Leur estimation du nombre d’habitations de luxe qui seront construites dans la décennie à venir est passée de 15 000 en 2012 à 20 000 cette année.  Alors que certains observateurs estiment avec inquiétude que les programmes du gouvernement britannique pour encourager la propriété individuelle alimentent une bulle immobilière, l'augmentation des prix constitue surtout un problème pour les personnes souhaitant accéder à la propriété au bas de l’échelle.

Le ralentissement de l'activité économique mondiale continue à peser légèrement sur le marché londonien, pourtant notoirement insensible à la crise : l'augmentation annuelle de 6,8 % du prix des habitations de luxe relevée en octobre a été la plus faible en quatre ans. Les promoteurs, quant à eux, craignent que l'augmentation des coûts de la construction engendre une chute de leurs bénéfices.

Les promoteurs continuent cependant d’espérer construire pour plus de 50 milliards de livres Sterling en maisons neuves d'ici 10 ans. Quant au qualificatif de « luxe », il vient d'être redéfini à la hausse, passant de 11 830  livres sterling à 13 450  livres sterling par mètre carré l'année dernière.

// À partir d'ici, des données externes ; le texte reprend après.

/-! ## The bitwise operators -/

/-- R80, R81 and R82, 45_bitwise.md: in an instance of equal widths AND, OR and XOR complete and combine byte by byte;
in any other their words are illegal commands and write nothing. -/
def Obligations.BitwiseCombinesBytesOfEqualWidths : Prop :=
  ∀ (r : Reg) (s : State),
    decode (commandWord 0x28 r 0) = .ok (.and r) ∧ decode (commandWord 0x29 r 0) = .ok (.or r) ∧
    decode (commandWord 0x2A r 0) = .ok (.xor r) ∧
    (s.A.length = s.B.length →
      (∃ t, exec (.and r) s = .next t ∧ WritesOnly r s t ∧
        ∀ i, i < s.width r → memRead t r i = memRead s r i &&& memRead s r.other i) ∧
      (∃ t, exec (.or r) s = .next t ∧ WritesOnly r s t ∧
        ∀ i, i < s.width r → memRead t r i = memRead s r i ||| memRead s r.other i) ∧
      (∃ t, exec (.xor r) s = .next t ∧ WritesOnly r s t ∧
        ∀ i, i < s.width r → memRead t r i = memRead s r i ^^^ memRead s r.other i)) ∧
    (s.A.length ≠ s.B.length → ∀ i ∈ [Instr.and r, Instr.or r, Instr.xor r], ∃ t, exec i s = .next t ∧
      ReportsOnly s t { status := .illegalCommand, flag := false, val := 0, dout := [] })

/-- R83, 45_bitwise.md, all but its number form, which the spec derives: NOT completes in every instance, inverts every
byte, and twice restores. -/
def Obligations.NotInvertsEveryByte : Prop :=
  ∀ (r : Reg) (s : State), decode (commandWord 0x2B r 0) = .ok (.not r) ∧
    ∃ t, exec (.not r) s = .next t ∧ WritesOnly r s t ∧
      (∀ i, i < s.width r → (memRead t r i).toNat = 255 - (memRead s r i).toNat) ∧
      ∃ u, exec (.not r) t = .next u ∧ u.reg r = s.reg r

/-! ## The hex codec -/

/-- R85, 46_hex_codec.md: the alphabet in, case-insensitive, and out, lowercase; nothing else is in it. -/
def Obligations.HexAlphabetIsTwentyTwoCharacters : Prop :=
  (∀ d, d < 10 → hexval (BitVec.ofNat 8 (0x30 + d)) = some d ∧ hexchar d = BitVec.ofNat 8 (0x30 + d)) ∧
  (∀ d, d < 6 → hexval (BitVec.ofNat 8 (0x61 + d)) = some (10 + d) ∧
    hexval (BitVec.ofNat 8 (0x41 + d)) = some (10 + d) ∧ hexchar (10 + d) = BitVec.ofNat 8 (0x61 + d)) ∧
  ∀ c : Byte, (hexval c).isSome = true ↔
    (0x30 ≤ c.toNat ∧ c.toNat ≤ 0x39) ∨ (0x61 ≤ c.toNat ∧ c.toNat ≤ 0x66) ∨ (0x41 ≤ c.toNat ∧ c.toNat ≤ 0x46)

/-- R86, 46_hex_codec.md: HEXIN tests the length, then the characters in string order, and where both hold writes the
value of the pairs, most significant nibble first. -/
def Obligations.HexinParsesOrReportsWhatIsWrong : Prop :=
  ∀ (r : Reg) (s : State), decode (commandWord 0x30 r 0) = .ok (.hexin r) ∧
    (s.din.length ≠ 2 * s.width r → ∃ t, exec (.hexin r) s = .next t ∧
      ReportsOnly s t { status := .parseError, flag := false, val := BitVec.ofNat 24 s.din.length, dout := [] }) ∧
    (s.din.length = 2 * s.width r → ∀ j, j < 2 * s.width r → hexval (byteAt s.din j) = none →
      (∀ k, k < j → hexval (byteAt s.din k) ≠ none) → ∃ t, exec (.hexin r) s = .next t ∧
        ReportsOnly s t { status := .parseError, flag := true, val := (byteAt s.din j).setWidth 24, dout := [] }) ∧
    (s.din.length = 2 * s.width r → (∀ j, j < 2 * s.width r → hexval (byteAt s.din j) ≠ none) →
      ∃ t, exec (.hexin r) s = .next t ∧ WritesOnly r s t ∧ ∀ i, i < s.width r →
        ∀ h l, hexval (byteAt s.din (2 * i)) = some h → hexval (byteAt s.din (2 * i + 1)) = some l →
          (memRead t r i).toNat = h * 16 + l)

Les acheteurs de propriétés nantis pourraient cependant avoir une désagréable surprise : les autorités fiscales envisagent de taxer les plus-values réalisées par les non-résidents possédant des résidences secondaires au Royaume-Uni. Cette disposition pourrait modérer la demande à court terme et faire diminuer la valeur des biens pour les propriétaires actuels, mais aussi créer des opportunités pour les Britanniques les plus aisés qui souhaitent acquérir un appartement dans le Grand Londres pour un prix revu à la baisse.

En parallèle, le prix de l'immobilier le plus élevé à Londres s'est stabilisé. Le courtier Savills estime en effet que les maisons valant plus de 15 millions de livres sterling n'ont quasiment pas gagné en valeur au cours de 2013, de nombreux acheteurs fortunés se montrant plus regardants et en voulant plus pour leur argent.